In this article by Venkat Ankam, author of the book, Big Data Analytics with Spark and Hadoop, we will understand the features of Hadoop and Spark and how we can combine them.
(For more resources related to this topic, see here.)
This article is divided into the following subtopics:
- Introducing Apache Spark
- Why Hadoop + Spark?
Introducing Apache Spark
Hadoop and MapReduce have been around for 10 years and have proven to be the best solution to process massive data with high performance. However, MapReduce lacked performance in iterative computing where the output between multiple MapReduce jobs had to be written to Hadoop Distributed File System (HDFS). In a single MapReduce job as well, it lacked performance because of the drawbacks of the MapReduce framework.
Let’s take a look at the history of computing trends to understand how computing paradigms have changed over the last two decades.

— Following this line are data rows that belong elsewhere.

-- ==== Sys2Proof/Laws/State.lean ====
section
/-! SUPPORT. One lemma for each field that a shared operation leaves as it is, and the reading of a port's value after a
write. All are true by unfolding, so that no later proof unfolds a record update. -/

namespace Sys2Proof.Machine

/-! ### Values per port and per plan -/

@[simp] theorem PerPort.get_set_same {α : Type} (x : PerPort α) (p : Port) (v : α) : (x.set p v).get p = v := by
  cases p <;> rfl

theorem PerPort.get_set_other {α : Type} (x : PerPort α) {p q : Port} (v : α) (h : q ≠ p) : (x.set p v).get q = x.get q := by
  cases p <;> cases q <;> first | rfl | exact absurd rfl h

theorem PerPort.get_set {α : Type} (x : PerPort α) (p q : Port) (v : α) : (x.set p v).get q = if q = p then v else x.get q := by
  cases p <;> cases q <;> rfl

@[simp] theorem PerPort.get_all {α : Type} (v : α) (p : Port) : (PerPort.all v).get p = v := by cases p <;> rfl

@[simp] theorem perPort_get {α : Type} (f : Port → α) (p : Port) : (perPort f).get p = f p := by cases p <;> rfl

/-- Two values per port are equal when each port's are. -/
theorem PerPort.eq_of_get {α : Type} {x y : PerPort α} (h : ∀ p, x.get p = y.get p) : x = y := by
  obtain ⟨a, b, c, d⟩ := x
  obtain ⟨a', b', c', d'⟩ := y
  have h0 := h .p0
  have h1 := h .p1
  have h2 := h .p2
  have h3 := h .p3
  simp only [PerPort.get] at h0 h1 h2 h3
  subst h0 h1 h2 h3
  rfl

theorem PerPort.set_eq_perPort {α : Type} (x : PerPort α) (p : Port) (v : α) :
    x.set p v = perPort (fun q => if q = p then v else x.get q) := by
  cases p <;> rfl

@[simp] theorem PerPlan.get_set_same {α : Type} (x : PerPlan α) (n : PlanName) (v : α) : (x.set n v).get n = v := by
  cases n <;> rfl

@[simp] theorem PerPlan.get_set_other {α : Type} (x : PerPlan α) (n : PlanName) (v : α) : (x.set n v).get n.other = x.get n.other := by
  cases n <;> rfl

theorem PerPlan.get_set {α : Type} (x : PerPlan α) (n m : PlanName) (v : α) : (x.set n v).get m = if m = n then v else x.get m := by
  cases n <;> cases m <;> rfl

/-! ### Fields an operation leaves -/

@[simp] theorem quiet_ports (s : State) : (quiet s).ports = s.ports := rfl
@[simp] theorem quiet_plans (s : State) : (quiet s).plans = s.plans := rfl
@[simp] theorem quiet_check (s : State) : (quiet s).check = s.check := rfl
@[simp] theorem quiet_sched (s : State) : (quiet s).sched = s.sched := rfl
@[simp] theorem quiet_posted (s : State) : (quiet s).posted = s.posted := rfl
@[simp] theorem quiet_lastWinner (s : State) : (quiet s).lastWinner = s.lastWinner := rfl
@[simp] theorem quiet_mem (s : State) : (quiet s).mem = s.mem := rfl
@[simp] theorem quiet_sync (s : State) : (quiet s).sync = s.sync := rfl
@[simp] theorem quiet_events (s : State) : (quiet s).events = s.events := rfl
@[simp] theorem quiet_link (s : State) : (quiet s).link = s.link := rfl
@[simp] theorem quiet_device (s : State) : (quiet s).device = s.device := rfl
@[simp] theorem quiet_ticked (s : State) : (quiet s).ticked = s.ticked := rfl
@[simp] theorem quiet_inReset (s : State) : (quiet s).inReset = s.inReset := rfl
@[simp] theorem quiet_pending (s : State) : (quiet s).pending = s.pending := rfl

@[simp] theorem raise_ports (k : EventKind) (s : State) : (raise k s).ports = s.ports := rfl
@[simp] theorem raise_plans (k : EventKind) (s : State) : (raise k s).plans = s.plans := rfl
@[simp] theorem raise_check (k : EventKind) (s : State) : (raise k s).check = s.check := rfl
@[simp] theorem raise_sched (k : EventKind) (s : State) : (raise k s).sched = s.sched := rfl
@[simp] theorem raise_posted (k : EventKind) (s : State) : (raise k s).posted = s.posted := rfl
@[simp] theorem raise_lastWinner (k : EventKind) (s : State) : (raise k s).lastWinner = s.lastWinner := rfl
@[simp] theorem raise_mem (k : EventKind) (s : State) : (raise k s).mem = s.mem := rfl
@[simp] theorem raise_sync (k : EventKind) (s : State) : (raise k s).sync = s.sync := rfl
@[simp] theorem raise_link (k : EventKind) (s : State) : (raise k s).link = s.link := rfl
@[simp] theorem raise_device (k : EventKind) (s : State) : (raise k s).device = s.device := rfl
@[simp] theorem raise_ticked (k : EventKind) (s : State) : (raise k s).ticked = s.ticked := rfl
@[simp] theorem raise_inReset (k : EventKind) (s : State) : (raise k s).inReset = s.inReset := rfl
@[simp] theorem raise_out (k : EventKind) (s : State) : (raise k s).out = s.out := rfl
@[simp] theorem raise_pending (k : EventKind) (s : State) : (raise k s).pending = s.pending := rfl
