/-- A request refused at its arrival is answered and handed as a fault, and that is all (R56, R75). -/
theorem rejectArrival_quiet (status : Status) (reason : FaultReason) :
    rejectArrival p r status reason (quiet s) = { s with
      events := faultsTaken (faultsOf p [faultNow s reason r.tag r.kind r.addr r.beats]) s.events
      out := { Outputs.none with responses := Outputs.none.responses.set p [refusalTo status r.tag] } } := by
  rw [rejectArrival, give_quiet, handFault_eq_faultsTaken]
  rfl

end

/-- Settles O42: the acceptance sequence up to the bus rules, rule by rule. -/
theorem arrivalRefusedByTheBus : Obligations.ArrivalRefusedByTheBus := by
  intro p r s hout hr refused broken
  have hbroken {reason : FaultReason} (hready : Ready s p) (hg : s.sched.gate ≠ .faulted)
      (hrule : protocolFault (quiet s) p r = some reason) : exec (.requestArrival p r) s = broken reason := by
    rw [exec_requestArrival_taken hout hr hready, acceptRequest_broken (s := quiet s) hg hrule, rejectArrival_quiet]
  refine ⟨exec_requestArrival_left hout, fun hready hg => ?_, fun hready hg ha => ?_, fun hready hg ha hpage => ?_,
    fun hready hg ha hpage htag => ?_⟩
  · rw [exec_requestArrival_taken hout hr hready, acceptRequest_faulted (s := quiet s) hg, give_quiet]
    rfl
  · exact hbroken hready hg (protocolFault_misaligned ha)
  · exact hbroken hready hg (protocolFault_boundary ha hpage)
  · exact hbroken hready hg ((protocolFault_of_span ha hpage).trans (if_pos htag))

end Sys2Proof.Machine
end

section
/-! SUPPORT. R63 over every step: what an event answers leaves the outstanding tags and the held and issued requests
together, and only an arrival adds to either. -/

namespace Sys2Proof.Machine

-- One proof at a time, as in the sections before.
set_option Elab.async false

/-! ### The tags of a port's requests -/

/-- The tag of an issue-list entry that the port is still owed a response for. -/
def owedTag (p : Port) (e : IssueEntry) : Option Tag := (owedTo e).bind fun x => if x.1 = p then some x.2 else none

theorem owedTag_port {e : IssueEntry} {q : Port} {t : Tag} (h : e.source = .port q t) (p : Port) :
    owedTag p e = if q = p ∧ e.orphan = false then some t else none := by
  cases ho : e.orphan <;> simp [owedTag, owedTo, h, ho]

theorem owedTag_posted {e : IssueEntry} (h : e.source = .posted) (p : Port) : owedTag p e = none := by
  simp [owedTag, owedTo, h]

theorem issuedTags_eq (s : State) (p : Port) : issuedTags s p = s.mem.issueList.filterMap (owedTag p) := by
  unfold issuedTags
  congr 1
  funext e
  cases h : e.source with
  | port q t => rw [owedTag_port h]
  | posted => rw [owedTag_posted h]

theorem issuedTags_of_list {s t : State} (h : t.mem.issueList = s.mem.issueList) (p : Port) : issuedTags t p = issuedTags s p := by
  rw [issuedTags_eq, issuedTags_eq, h]

/-- The tags of a port's requests that wait for an answer: the held ones, then the issued ones. -/
def openTags (s : State) (p : Port) : List Tag := heldTags s p ++ issuedTags s p

theorem tagsWithout_tagsWithout (l a b : List Tag) : tagsWithout (tagsWithout l a) b = tagsWithout l (a ++ b) := by
  simp [tagsWithout, List.filter_filter, Bool.and_comm]

theorem tagsWithout_singleton (l : List Tag) (t : Tag) : tagsWithout l [t] = l.filter (· != t) := by
  rw [← tagsWithout_cons, tagsWithout_nil]

/-- Tags that leave a set they belong to leave the rest. -/
theorem perm_tagsWithout {l gone rest : List Tag} (hl : l.Nodup) (h : (gone ++ rest).Perm l) : rest.Perm (tagsWithout l gone) := by
  have hnodup : (gone ++ rest).Nodup := h.nodup_iff.mpr hl
  have hdisjoint := List.disjoint_of_nodup_append hnodup
  have hgone : gone.filter (fun t => !gone.contains t) = [] := by simp
  have hrest : rest.filter (fun t => !gone.contains t) = rest :=
    List.filter_eq_self.mpr fun t ht => by simpa using fun hg => hdisjoint hg ht
  have hfilter := h.filter (fun t => !gone.contains t)
  rwa [List.filter_append, hgone, hrest] at hfilter

/-! ### Events that answer requests and add none -/

/-- Of each port some requests, perhaps none, have been answered: their tags have left the port's set, and the requests
its queue or the issue list (R60, R61). Nothing has joined either. -/
def Closes (s t : State) : Prop := ∀ p, ∃ gone, (t.ports.get p).tags = tagsWithout (s.ports.get p).tags gone
  ∧ (openTags s p).Perm (gone ++ openTags t p)

theorem Closes.tagLaw {s t : State} (h : Closes s t) (hs : TagLaw s) : TagLaw t := by
  intro p
  obtain ⟨gone, htags, hopen⟩ := h p
  obtain ⟨hnodup, hperm⟩ := hs p
  rw [htags]
  exact ⟨hnodup.filter _, perm_tagsWithout hnodup (hopen.symm.trans hperm)⟩

namespace Closes

/-- Nothing answered: the requests are those they were, in whatever place they stand. -/
theorem kept {s t : State} (htags : ∀ p, (t.ports.get p).tags = (s.ports.get p).tags)
    (hopen : ∀ p, (openTags s p).Perm (openTags t p)) : Closes s t := fun p =>
  ⟨[], by rw [htags, tagsWithout_nil], hopen p⟩
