-- ==== Sys2Proof/Word.lean ====
section
/-! DEFINITION. The word types of the CFU (spec/00_scope.md R6: every value is an unsigned integer of a
stated width; bit 0 is the least significant bit). -/

namespace Sys2Proof

/-- `u8`: one byte, the unit of the frame buffer (R6, R30). -/
abbrev Byte := BitVec 8

/-- `u4`: half a byte, what the checksum engine absorbs in one step (R6, R56). -/
abbrev Nibble := BitVec 4

/-- `u16`: the accumulator's width `ACCW` (R5, R10). -/
abbrev Word16 := BitVec 16

/-- A command word: 12 bits (spec/30_encoding.md R45). -/
abbrev CommandWord := BitVec 12

end Sys2Proof
end

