-- ==== Sys2Proof/Machine/Run.lean ====
section
/-! DEFINITION. Runs: "reset, then a finite list of operations; it ends when the list ends" (spec/10_state.md R22). -/

namespace Sys2Proof.Machine

/-- Goes on from the state a step answers; stops where the step stopped. -/
def continueWith (o : Host.Outcome State Fault Refusal) (k : State → Host.Outcome State Fault Refusal) :
    Host.Outcome State Fault Refusal :=
  match o with
  | .next s => k s
  | .fault r => .fault r
  | .refused r => .refused r

/-- The operations of a list, one after the other. -/
def execAll : List Instr → State → Host.Outcome State Fault Refusal
  | [], s => .next s
  | i :: rest, s => continueWith (exec i s) (execAll rest)

/-- As many steps as the number says. -/
def steps : Nat → State → Host.Outcome State Fault Refusal
  | 0, s => .next s
  | k + 1, s => continueWith (step s) (steps k)

/-- The host will issue the words of these operations next, before anything else. -/
def issueAll (is : List Instr) (s : State) : State := s.setHost (is.map (fun i => .command (encode i)) ++ s.host)

end Sys2Proof.Machine
end

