/-! ### The step -/

/-- R20, R113: on every word and in every state the CFU goes on to a next state, and so does every step. -/
def Obligations.EveryStepAnswersANextState : Prop :=
  (∀ (w : CommandWord) (s : Machine.State), ∃ t, executeWord w s = .next t) ∧
  (∀ s : Machine.State, ∃ t, Machine.step s = .next t)

/-- A step runs the decoded operation: where the host's next event is a word that decodes to `i`, the step is `exec i`
on the state in which that event is taken. -/
def Obligations.StepRunsTheDecodedInstruction : Prop :=
  ∀ (s : Machine.State) (w : CommandWord) (rest : List HostEvent) (i : Instr),
    s.host = .command w :: rest → decode w = some i → Machine.step s = exec i { s with host := rest }

/-- R50: executing an illegal word sets `ERR` to 1 and changes nothing else, and the next event is then taken as
usual. -/
def Obligations.IllegalWordSetsErrAndNothingElse : Prop :=
  ∀ (s : Machine.State) (w : CommandWord), IllegalWord w.toNat →
    executeWord w s = .next { s with err := 1 } ∧
    ∀ rest, s.host = .command w :: rest → Machine.step s = .next { s with host := rest, err := 1 }

/-- R120: a reset leaves the reset values whatever the state was; for four registers R24 decides zero where a weaker reading is
allowed (notes/assumptions/6.md). That `BUFSZ` and what the host does next stay is the
model's reading (notes/assumptions/4.md). -/
def Obligations.ResetStepLeavesTheResetState : Prop :=
  ∀ (s : Machine.State) (rest : List HostEvent), s.host = .reset :: rest →
    ∃ t, Machine.step s = .next t ∧ t.acc = 0x0000 ∧ t.ckh = 0x00 ∧ t.ckl = 0x00 ∧ t.buf = [] ∧ t.dout = 0x00 ∧
      t.err = 0 ∧ t.selfchk = false ∧ t.bufsz = s.bufsz ∧ t.host = rest

/-- spec/60_exceptions.md R112: while the host does nothing the CFU holds its state. That such a moment is a step of its
own is the model's choice (notes/assumptions/1.md). -/
def Obligations.IdleStepHoldsTheState : Prop :=
  ∀ s : Machine.State, s.host = [] → Machine.step s = .next s

/-- spec/20_memory.md R39: operations take effect one at a time, completely, in the order the host issues them: stepping
through the words of a list of operations is executing the operations one after the other. -/
def Obligations.IssuedWordsExecuteInOrder : Prop :=
  ∀ (is : List Instr) (s : Machine.State), (∀ i ∈ is, i.wellFormed = true) →
    steps is.length (issueAll is s) = execAll is s

/-- The host's placing of a word (`withFetchWord`) makes the very next step run the operation it decodes to, and
leaves everything else alone. -/
def Obligations.PlacedWordRunsNext : Prop :=
  ∀ (s : Machine.State) (nbits w : Nat) (i : Instr), decodeTableWord nbits w = some i →
    Machine.step (s.withFetchWord nbits w) = exec i s ∧
    (s.withFetchWord nbits w).host.tail = s.host ∧ { s.withFetchWord nbits w with host := s.host } = s

/-! ### Reset and invariants -/

/-- R24: the reset values, for every capacity; for four registers it decides zero where a weaker reading is allowed
(notes/assumptions/6.md). -/
def Obligations.ResetValues : Prop :=
  ∀ size : BufSize,
    State.resetWith size = { acc := 0x0000, ckh := 0x00, ckl := 0x00, buf := [], dout := 0x00, err := 0,
                             selfchk := false, bufsz := size, host := [] } ∧
    State.reset = State.resetWith Config.bufsz

/-- The reset state satisfies the invariants of R25; that `CKH` and `CKL` are zero in it is R24's decision
(notes/assumptions/6.md). -/
def Obligations.ResetSatisfiesTheInvariants : Prop := State.reset.Inv
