-- ==== Sys2Proof/Tests/Slice0.lean ====
section
/-! SUPPORT. Small tests. Expected values come from spec/95_test_vectors.md (the row is named) or from the encodings of
spec/30_encoding.md R46, written out; none is the model's own answer. The last part shows, for every statement with
hypotheses, a state and operands that meet all of them. -/

namespace Sys2Proof.Tests

open Sys2Proof.Machine Sys2Proof.Spec

/-- The state an outcome goes on to. -/
def after : Host.Outcome Machine.State Fault Refusal → Option Machine.State
  | .next s => some s
  | .fault _ => none
  | .refused _ => none

/-- The start state of the tables of spec/95_test_vectors.md section 2.6 and 2.7 with the given buffer: `ACC` 0x1234,
`CKH` 0x55, `CKL` 0x66. -/
def start (buf : Buffer) (size : BufSize := .unbounded) : Machine.State :=
  { State.resetWith size with acc := 0x1234, ckh := 0x55, ckl := 0x66, buf := buf }

/-- `BUFSZ` = 8, as in rows Q6, E12 and program P7. -/
def eight : BufSize := .bounded 8 (by decide)

/-! ### Decoding: one word for every row of R46, written out bit by bit (`op` then `imm`) -/

theorem test_decode_clr : decode 0b0000_00000000 = some .clr := by decide
theorem test_decode_abs : decode 0b0001_01010001 = some (.abs 0x51) := by decide
theorem test_decode_fin : decode 0b0010_00000000 = some .fin := by decide
theorem test_decode_csum : decode 0b0011_00000000 = some .csum := by decide
theorem test_decode_rstb : decode 0b0100_00000000 = some .rstb := by decide
theorem test_decode_push : decode 0b0101_11111110 = some (.push 0xFE) := by decide
theorem test_decode_pop : decode 0b0110_00000000 = some .pop := by decide
theorem test_decode_enc : decode 0b0111_00000000 = some .enc := by decide
theorem test_decode_dec : decode 0b1000_00000000 = some .dec := by decide
theorem test_decode_cfg : decode 0b1001_00000001 = some (.cfg 0x01) := by decide

/-- Section 2.8: the illegal words listed there. -/
theorem test_decode_illegal : ∀ w ∈ ([0xA00, 0xB12, 0xFFF, 0x001, 0x2FF, 0x380, 0x401, 0x610, 0x7FF, 0x801, 0x902, 0x903,
    0x9FE, 0x9FF] : List CommandWord), decode w = none := by decide

theorem test_table_word : decodeTableWord 16 0x551 = some (.push 0x51) := by decide
theorem test_table_word_too_wide : decodeTableWord 16 0x1551 = none := by decide

/-! ### WellFormed: the one check refuses an ill-formed term -/

theorem test_ill_formed_cfg : (Instr.cfg 0x02).wellFormed = false := by decide
theorem test_well_formed_cfg : (Instr.cfg 0x01).wellFormed = true := by decide

/-! ### The assembler and the pseudo-operations -/

/-- R52: "`'Q'` is 0x51". -/
theorem test_assemble_quote : assembleWord ['P', 'U', 'S', 'H', ' ', '\'', 'Q', '\''] = some 0x551 := by decide
theorem test_assemble_decimal : assembleWord ['A', 'B', 'S', ' ', '2', '5', '5', ' ', ';', 'x'] = some 0x1FF := by decide
/-- P9's `DRAIN` is as many `POP`s as `LEN` shows. -/
theorem test_expand_drain : expand 3 .drain = [.pop, .pop, .pop] := by decide
/-- P1: `CHECKSUM "QPI"` is the words 0x000 0x151 0x150 0x149 0x200. -/
theorem test_expand_checksum : (expand 0 (.checksum [0x51, 0x50, 0x49])).map encode =
    [0x000, 0x151, 0x150, 0x149, 0x200] := by decide

/-! ### The checksum engine -/

/-- Table N, rows N3 to N6 and N8. -/
theorem test_crc_nibble : crcNibble 0x50A5 0x1 = 0x4AD4 ∧ crcNibble 0xFFFF 0xF = 0xFFF0 ∧ crcNibble 0xFFFF 0x0 = 0x0E1F ∧
    crcNibble 0x8000 0x0 = 0x8108 ∧ crcNibble 0x0FFF 0xA = 0x5EBA := by decide
/-- Table B, rows B4 to B7 and B10. -/
theorem test_crc_byte : crcByte 0x0000 0xFF = 0x1EF0 ∧ crcByte 0xFFFF 0x00 = 0xE1F0 ∧ crcByte 0xFFFF 0xFF = 0xFF00 ∧
    crcByte 0xBEAC 0x0D = 0x3BB8 ∧ crcByte 0x1234 0x56 = 0x3C40 := by decide
/-- V8: the sequence `123456789`. -/
theorem test_crc_raw : crcRaw [0x31, 0x32, 0x33, 0x34, 0x35, 0x36, 0x37, 0x38, 0x39] = 0x31C3 := by decide
/-- K3.7: both raw bytes reserved, each adjusted on its own. -/
theorem test_checksum_both : checksum [0x41, 0x49, 0x4C, 0x5A] = (0x29, 0x0B) := by decide

/-- O1. -/
theorem test_clr : after (exec .clr { start [] with acc := 0xBEAC, err := 7 }) = some { start [] with acc := 0x0000, err := 0 } := by
  decide
/-- O3. -/
theorem test_abs : (after (exec (.abs 0x50) { start [] with acc := 0x4AD4 })).map (·.acc) = some 0x677B := by decide
/-- O5. -/
theorem test_abs_all_values : (after (exec (.abs 0xFF) { start [] with acc := 0xFFFF })).map (·.acc) = some 0xFF00 := by decide
/-- O7. -/
theorem test_fin : (after (exec .fin { start [] with acc := 0xE20A })).map (fun s => (s.acc, s.ckh, s.ckl)) =
    some (0xE20A, 0xE2, 0x0B) := by decide
/-- O9. -/
theorem test_fin_no_carry : (after (exec .fin { start [] with acc := 0x0DFF })).map (fun s => (s.ckh, s.ckl)) =
    some (0x0E, 0xFF) := by decide
/-- O12: from `ACC` 0x1234. -/
theorem test_csum : (after (exec .csum (start [0x50, 0x4F, 0x50, 0x30, 0x32]))).map
    (fun s => (s.acc, s.ckh, s.ckl, s.buf)) = some (0xE20A, 0xE2, 0x0B, [0x50, 0x4F, 0x50, 0x30, 0x32]) := by decide
/-- O14. -/
theorem test_csum_no_seven_bit_test : (after (exec .csum (start [0x80]))).map (·.acc) = some 0x9188 := by decide

/-! ### Buffer and configuration -/

/-- Q1. -/
theorem test_rstb : after (exec .rstb { start [0x51, 0x50] with dout := 0x49, err := 2 }) =
    some { start [] with dout := 0x49, err := 0 } := by decide
/-- Q4. -/
theorem test_push : (after (exec (.push 0xFF) (start [0x51]))).map (·.buf) = some [0x51, 0xFF] := by decide
/-- Q6: a full buffer of `BUFSZ` 8. -/
theorem test_push_overflow : after (exec (.push 0x41) (start [1, 2, 3, 4, 5, 6, 7, 8] eight)) =
    some { start [1, 2, 3, 4, 5, 6, 7, 8] eight with err := 2 } := by decide
/-- Q8. -/
theorem test_pop : (after (exec .pop (start [0x51, 0x50, 0x49]))).map (fun s => (s.dout, s.buf, s.err)) =
    some (0x51, [0x50, 0x49], 0) := by decide
/-- Q9: `DOUT` keeps its last value. -/
theorem test_pop_empty : after (exec .pop { start [] with dout := 0x0D }) = some { start [] with dout := 0x0D, err := 3 } := by
  decide
/-- Q11. -/
theorem test_cfg : (after (exec (.cfg 0x01) (start []))).map (fun s => (s.selfchk, s.err)) = some (true, 0) := by decide
/-- Q14: `CFG 2` is illegal and `imm[0]` is not applied. -/
theorem test_cfg_illegal : (after (executeWord 0x902 { start [] with selfchk := true })).map (fun s => (s.selfchk, s.err)) =
    some (true, 1) := by decide

/-! ### Encoder and decoder -/

/-- E12: `LEN` = `BUFSZ - 3` fits exactly. -/
theorem test_enc_fits : (after (exec .enc (start [0x51, 0x50, 0x49, 0x47, 0x53] eight))).map (fun s => (s.acc, s.buf, s.err)) =
    some (0xB7A9, [0x51, 0x50, 0x49, 0x47, 0x53, 0xB7, 0xA9, 0x0D], 0) := by decide
/-- E14: both checks fail, non-ASCII is reported and nothing else changes. -/
theorem test_enc_nonascii_first : after (exec .enc (start [0x51, 0x80, 0x49, 0x47, 0x53, 0x31] eight)) =
    some { start [0x51, 0x80, 0x49, 0x47, 0x53, 0x31] eight with err := 4 } := by decide
/-- D24: `DEC` counts from the tail and does not stop at the inner 0x0D. -/
theorem test_dec_inner_terminator : (after (exec .dec (start [0x51, 0x50, 0x49, 0x0D, 0x3B, 0xB8, 0x0D]))).map
    (fun s => (s.acc, s.ckh, s.ckl, s.buf, s.err)) = some (0x3BB8, 0x3B, 0xB8, [0x51, 0x50, 0x49, 0x0D], 0) := by decide
/-- D18: a raw reserved byte at a checksum position is refused, and the recomputed checksum stays. -/
theorem test_dec_unadjusted : (after (exec .dec (start [0x50, 0x4F, 0x50, 0x30, 0x32, 0xE2, 0x0A, 0x0D]))).map
    (fun s => (s.acc, s.ckh, s.ckl, s.len, s.err)) = some (0xE20A, 0xE2, 0x0B, 8, 7) := by decide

The trend was to reference the URI when the network was cheaper (in 1990), Replicate when storage became cheaper (in 2000), and Recompute when memory became cheaper (in 2010), as shown in Figure 1:
Figure 1: Trends of computing
So, what really changed over a period of time?
Over a period of time, tape is dead, disk has become tape, and SSD has almost become disk. Now, caching data in RAM is the current trend.
Let’s understand why memory-based computing is important and how it provides significant performance benefits.
Figure 2 indicates that data transfer rates from various mediums to the CPU. Disk to CPU is 100 MB/s, SSD to CPU is 600 MB/s, and over a network to CPU is 1 MB to 1 GB/s. However, the RAM to CPU transfer speed is astonishingly fast, which is 10 GB/s. So, the idea is to cache all or partial data in memory so that higher performance can be achieved.
Figure 2: Why memory?
Spark history
Spark started in 2009 as a research project in the UC Berkeley RAD Lab, that later became AMPLab. The researchers in the lab had previously been working on Hadoop MapReduce and observed that MapReduce was inefficient for iterative and interactive computing jobs. Thus, from the beginning, Spark was designed to be fast for interactive queries and iterative algorithms, bringing in ideas such as support for in-memory storage and efficient fault recovery.
In 2011, AMPLab started to develop high-level components in Spark, such as Shark and Spark Streaming. These components are sometimes referred to as Berkeley Data Analytics Stack (BDAS).
Spark was first open sourced in March 2010 and transferred to the Apache Software Foundation in June 2013, where it is now a top-level project.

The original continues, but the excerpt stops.